263-5210-00: Probabilistic Artificial Intelligence

Section 1 Fundamentals of Inference

Swiss Federal Institute of Technology Zurich

Eidgenössische Technische Hochschule Zürich

Last Edit Date: 09/29/2024

Disclaimer and Term of Use:

We do not guarantee the accuracy and completeness of the summary content. Some of the course material may not be included, and some of the content in the summary may not be correct. You should use this file properly and legally. We are not responsible for any results from using this file

This personal note is adapted from Professor Andreas Krause. Please contact us to delete this file if you think your rights have been violated.

This work is licensed under a Creative Commons Attribution 4.0 International License.

Probability¶

There are two ways to interpret probability. In the frquenctist interpretation, on interprets the probability of an even (say a coin coming up "heads" when flipping it) as the limit of relative frequencies in repeated independent experiments. That is,

$$\text{Probability} = \lim_{N \rightarrow \infty} \frac{\text{Number of events happening in N trails}}{N}$$

This interpretation is natural, but has a few issues. It is not very difficult to conceive of settings where repeated experiments do not make sense. Consider the outcome "Person X will live for at least 80 years." There is no way in which we could conduct multiple independent experiments in this case.

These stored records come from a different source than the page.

/-- A write of HAT_FID: outside Diptych the node is a fabric member while VALID is 1 (R378). -/
def State.fidWrite (s : State) (m : Nat) (v : Word) : State :=
  let old := s.rd Reg.HAT_FID
  let s := s.plainWrite m Reg.HAT_FID v
  let now := s.bit Reg.HAT_FID 31
  let s := if s.rd Reg.HAT_FID = old then s else ((s.raise Reg.HAT_INT_STATUS 6).helloAll).shareHatch Reg.HAT_FID
  let s := if s.mode = .solo && now then s.setMode .fabric else if s.mode = .fabric && !now then s.setMode .solo else s
  s.keepHatch

/-- A write of HAT_GROUP_CFG or HAT_FMi. -/
def State.groupWrite (s : State) (m off : Nat) (v : Word) : State :=
  let old := s.rd off
  let s := (s.plainWrite m off v).keepHatch
  if s.rd off = old then s
  else (if off = Reg.HAT_GROUP_CFG then s.helloAll else s).shareHatch off

/-- The member numbers of a group that nodes hold, as this node knows: its own and its neighbours'. -/
def State.membersHeld (s : State) (group : Nat) : List Nat :=
  let own := match s.ownFid with | some f => [f] | none => []
  let nbrs := (List.range 8).filterMap (fun p => (s.hatPort p).nbr.bind (fun n => if n.fid.testBit 31 then some (n.fid % 2 ^ 18) else none))
  ((own ++ nbrs).filter (fun f => bits f 17 8 = group)).map (· % 256)

/-- The member number for a serial number: the one recorded for it if it is free, else the lowest free (R375). -/
def State.memberFor (s : State) (group serial : Nat) : Nat :=
  let held := s.membersHeld group
  match s.members.find? (fun e => e.1 = serial && !held.contains e.2) with
  | some e => e.2
  | none => ((List.range 256).find? (fun n => !held.contains n && !s.members.any (fun e => e.2 = n))).getD 255

/-- A member number is recorded for a serial number (R375). -/
def State.giveMember (s : State) (serial n : Nat) : State :=
  { s with members := s.members.filter (fun e => e.1 ≠ serial) ++ [(serial, n)] }

/-- The FID of the node beyond port `p` is also that of this node, or of the node beyond another port, which announced it
earlier: its number is already recorded (R375). -/
def State.fidTwin (s : State) (p : Nat) (n : Neighbour) : Bool :=
  s.ownFid = some (n.fid % 2 ^ 18)
    || (List.range 8).any (fun q =>
      q ≠ p && (match (s.hatPort q).nbr with
        | some m =>
          m.serial ≠ n.serial && m.fid.testBit 31 && m.fid % 2 ^ 18 = n.fid % 2 ^ 18 && s.members.contains (m.serial, n.fid % 256)
        | none => false))

/-- The warden gives an FID to the node beyond port `p` by a MGMT_WRITE of HAT_FID: over a proxy where it has none, to its old FID
where that is of another group or another node's. A node that holds a valid FID of the group keeps it (R375, R376). -/
def State.assignNeighbour (s : State) (group p : Nat) : State :=
  match (s.hatPort p).nbr with
  | none => s
  | some n =>
    let valid := n.fid.testBit 31
    if bits n.group 25 16 ≠ group then s
    else if valid && bits n.fid 17 8 = group && !s.fidTwin p n then s.giveMember n.serial (n.fid % 256)
    else
      let num := s.memberFor group n.serial
      let word := 2 ^ 31 + 256 * group + num
      (s.giveMember n.serial num).putPacket p
        { Packet.plain 0x22 2 s.srcFid (if valid then n.fid % 2 ^ 18 else 0x3FFFF) ((s.freeTag).getD 0) 4 with
          hops := 1, addr := 4, payload := natLE 4 word }

/-- The neighbours of the node's group beyond its ports; in a pair ports 6 and 7 lead to no other node (R19, R375). -/
def State.groupNbrs (s : State) : List Neighbour :=
  ((List.range (if s.inPair then 6 else 8)).filterMap (fun p => (s.hatPort p).nbr)).filter
    (fun n => bits n.group 25 16 = s.fld Reg.HAT_GROUP_CFG 25 16)

/-- The node may be its group's warden: it is a candidate, and no neighbour of its group comes before it, by priority and then by the
lower serial number (R375). -/
def State.mayLead (s : State) : Bool :=
  let prio := s.fld Reg.HAT_GROUP_CFG 7 0
  prio ≠ 0 && s.groupNbrs.all (fun n => bits n.group 7 0 < prio || (bits n.group 7 0 = prio && s.nodeSerial ≤ n.serial))

/-- HAT_WARDEN becomes `w`, and the HELLOs tell of it (R374). -/
def State.knowWarden (s : State) (w : Nat) : State := (s.wr Reg.HAT_WARDEN (BitVec.ofNat 32 w)).helloAll

/-- WARDEN_ELECT: the group has settled its warden, or has no candidate and so none; a node that is warden takes its own member number
first and then gives the nodes beyond its ports theirs (R375). The FRONT does so for a pair, and the BACK only learns that its node is
warden (R19). -/
def State.wardenElect (s : State) (warden : Option Nat) (self : Bool) : State :=
  let group := s.fld Reg.HAT_GROUP_CFG 25 16
  if self then
    if !s.mayLead then s
    else if s.role = some true then s.knowWarden (2 ^ 31 + 2 ^ 30 + s.srcFid % 2 ^ 18)
    else
      let serial := Config.serial.toNat
      let s :=
        match s.ownFid.filter (fun f => bits f 17 8 = group) with
        | some f => s.giveMember serial (f % 256)
        | none =>
          let n := s.memberFor group serial
          (s.giveMember serial n).fidWrite 0x140 (BitVec.ofNat 32 (2 ^ 31 + 256 * group + n))
      (List.range 8).foldl (fun s p => s.assignNeighbour group p) (s.knowWarden (2 ^ 31 + 2 ^ 30 + s.srcFid % 2 ^ 18))
  else
    match warden with
    | none => if s.fld Reg.HAT_GROUP_CFG 7 0 = 0 && s.groupNbrs.all (fun n => bits n.group 7 0 = 0) then s.knowWarden 0 else s
    | some w => if bits w 17 8 ≠ group then s else s.knowWarden (2 ^ 31 + w % 2 ^ 18)

/-- A packet crosses the hinge to the half that must serve it (R390). -/
def State.crossHinge (s : State) (k : Packet) : State := { s with sent := s.sent ++ [.packet 16 k] }

/-! Management packets. -/

/-- The packet comes from this node's warden; over a proxy, from the warden its neighbour named (R376, R377). -/
def State.fromWarden (s : State) (p : Nat) (k : Packet) : Bool :=
  if k.dst = 0x3FFFF then
    s.ownFid.isNone && (match (s.hatPort p).nbr with | some n => n.warden.testBit 31 && n.warden % 2 ^ 18 = k.src | none => false)
  else s.bit Reg.HAT_WARDEN 31 && s.fld Reg.HAT_WARDEN 17 0 = k.src

/-- The packet comes from a valid fabric manager. -/
def State.fromManager (s : State) (k : Packet) : Bool :=
  k.dst ≠ 0x3FFFF && (List.range 4).any (fun i => s.bit (Reg.HAT_FM i) 31 && s.fld (Reg.HAT_FM i) 17 0 = k.src)

/-- A proxy request is sent on to the node beyond a port, or a packet not for this node is forwarded; none where the packet is for
this node itself (R376). The FRONT serves a pair's management packets (R390). -/
def State.passOn (s : State) (k : Packet) : Option State :=
  if packetBad k then some s.rxDiscard
  else if k.dst = 0x3FFFF then none
  else if s.ownFid ≠ some k.dst then some (s.forward k)
  else if s.role = some true then some (s.crossHinge k)
  else if k.aux.testBit 3 then
    let out := k.aux % 8
    some (State.putPacket { s with hat := { s.hat with proxies := s.hat.proxies ++ [⟨out, k.tag, k.src⟩] } } out { k with hops := 1, dst := 0x3FFFF })
  else none

/-- MGMT_RSP: by the way the request came (R376). -/
def State.mgmtAnswer (s : State) (p : Nat) (k : Packet) (status : Nat) (data : List Byte) : State :=
  let r := { Packet.plain 0x23 2 s.srcFid k.src k.tag data.length with status := status, payload := data }
  if k.dst = 0x3FFFF then s.putPacket p { r with hops := 1 } else (s.sendPacket r).2

/-- A management request that no rule accepts. -/
def State.mgmtDeny (s : State) (p : Nat) (k : Packet) : State :=
  (s.report
    { status := St.accessDenied, target := Tgt.hatch, severity := 2, master := 0x200, address := regDpa (0x700000 + k.addr % 0x80000),
      tag := k.tag, detail := k.src }).mgmtAnswer p k St.accessDenied []

/-- ADDR and LEN of a management request are within R383. -/
def mgmtOk (k : Packet) : Bool :=
  k.addr % 4 = 0 && 4 ≤ k.len && k.len ≤ 256 && k.len % 4 = 0 && k.addr + k.len ≤ 0x80000

/-- MGMT_READ (R377). -/
def State.mgmtRead (s : State) (p : Nat) (k : Packet) : State :=
  match s.passOn k with
  | some s => s
  | none =>
    if !(s.fromWarden p k || s.fromManager k) then s.mgmtDeny p k
    else if !mgmtOk k then s.mgmtAnswer p k St.invalidField []
    else
      let (d, s) :=
        (List.range (k.len / 4)).foldl
          (fun (acc : List Byte × State) i =>
            let (w, s) := acc.2.regReadBytes 0x200 (0x700000 + k.addr + 4 * i) 4
            (acc.1 ++ w, s)) ([], s)
      s.mgmtAnswer p k St.ok d

/-- The words a source may write, as HAT offsets (R377). -/
def State.mgmtMay (s : State) (p : Nat) (k : Packet) (o : Nat) (v : Word) : Bool :=
  let shadow := 0x10000 + 0x8000 * (1 - s.activeBank)
  let swap := o = 0x10 && v = 0x80000000
  (s.fromWarden p k && (o = 4 || (decide (shadow + 0x2000 ≤ o) && decide (o < shadow + 0x2800)) || swap))
    || (s.fromManager k && (o = 8 || (decide (0x40 ≤ o) && decide (o < 0x50)) || (decide (shadow ≤ o) && decide (o < shadow + 0x2000)) || swap))

/-- MGMT_WRITE (R377). -/
def State.mgmtWrite (s : State) (bus : Bus) (p : Nat) (k : Packet) : State :=
  match s.passOn k with
  | some s => s
  | none =>
    if !mgmtOk k || k.payload.length ≠ k.len then
      (if s.fromWarden p k || s.fromManager k then s.mgmtAnswer p k St.invalidField [] else s.mgmtDeny p k)
    else
      let ws := (List.range (k.len / 4)).map (fun i => (k.addr + 4 * i, writeWord k.payload (4 * i)))
      if !ws.all (fun w => s.mgmtMay p k w.1 w.2) then s.mgmtDeny p k
      else (ws.foldl (fun s w => bus.reg s 0x200 (0x700000 + w.1) w.2) s).mgmtAnswer p k St.ok []

/-- MGMT_RSP: a proxied one goes back to the node that asked; one on a hinge port answers a FREEZE notice (R376, R397). -/
def State.mgmtRsp (s : State) (p : Nat) (k : Packet) : State :=
  if packetBad k then s.rxDiscard
  else
    match s.hat.proxies.find? (fun x => x.port = p && x.tag = k.tag) with
    | some x => (State.sendPacket { s with hat := { s.hat with proxies := s.hat.proxies.erase x } } { k with hops := 32, dst := x.src }).2
    | none =>
      if k.dst ≠ 0x3FFFF && s.ownFid ≠ some k.dst then s.forward k
      else if k.dst ≠ 0x3FFFF && s.role = some true then s.crossHinge k
      else if 6 ≤ p && s.hat.freeze.isSome then { s with hat := { s.hat with freeze := none } } else s

/-! Route banks. -/

/-- A port value of a route entry is reserved now (R379). -/
def State.portReserved (s : State) (p : Nat) : Bool :=
  if s.inPair then p = 6 || p = 7 || 14 ≤ p else 8 ≤ p

/-- A write of a whole route entry pair (R379, R380, R390). -/
def State.routeWrite (s : State) (m off v : Nat) : State :=
  if (off - 0x710000) / 0x8000 = s.activeBank || s.bit Reg.HAT_ROUTE_CTL 30 then s.refuse m off St.accessDenied
  else if s.portReserved (bits v 3 0) || s.portReserved (bits v 7 4) then s.refuse m off St.invalidField
  else
    let s := s.wr64 off v
    if s.role = some false then s.hingeWord off (natLE 8 v) else s

/-- ROUTE_SWAP: a write of SWAP = 1; the banks are exchanged between two lookups (R380). The FRONT's reaches the BACK's banks, which are
copies of its own (R390). -/
def State.routeSwap (s : State) : State :=
  if s.bit Reg.HAT_ROUTE_CTL 30 then s
  else
    let s := (s.setFld Reg.HAT_ROUTE_CTL 0 0 (1 - s.activeBank)).raise Reg.HAT_INT_STATUS 5
    if s.role = some false then s.hingeWord Reg.HAT_ROUTE_CTL (natLE 4 (2 ^ 31)) else s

If we are not able to conduct repeated experiments, out notion of probability is simply a subjective measure of uncertainty about outcomes.

Probability Spaces¶

A probability space is a mathematical model for a random experiment. The set of all possible outcomes of the experiment $\Omega$ is called sample space. An event $A \subseteq \Omega$ of interest may be any combination of poossible outcomes. The set of all events $\mathcal{A} \subseteq P(\Omega)$ that we are interested in of oftern called the event space of the experiment. This set of events is required to be a $\sigma$-algebra over the sample space.

The definition of $\sigma$-algebra is as follows:

Given the set $\Omega$, the set $\mathcal{A} \subseteq P(\Omega)$ is a $\sigma$-algebra over $\Omega$ if the follwoing properties are satisfied:

$\Omega \in \mathcal{A}$;
if $A \in \mathcal{A}$, then $\bar{A} \in \mathcal{A}$ (closedness under complements); and
if we have $A_i \in \mathcal{A}$ for all $i$, then $\bigcup_{i = 1}^{\infty} A_i \in \mathcal{A}$ (closedness under countable unions).

Note that the three properties of $\sigma$-algebras correspond to characteristics we universally expect when working with random experiments.

Example:

The event space $\mathcal{A}$ can also be thought as "how much information is available about the experiment." For example, if the experiement is a throw of a die and $\Omega$ is the set of possible values on the die: $\Omega = \{1, ..., 6\}$, then the following $\mathcal{A}$ implies that the observer cannot distinguish between 1 and 3:

$$\mathcal{A} = \{\emptyset, \Omega, \{1,3,5\}, \{2,4,6\}\}$$

Intuitively, the observer only understands the parity of the face of the die.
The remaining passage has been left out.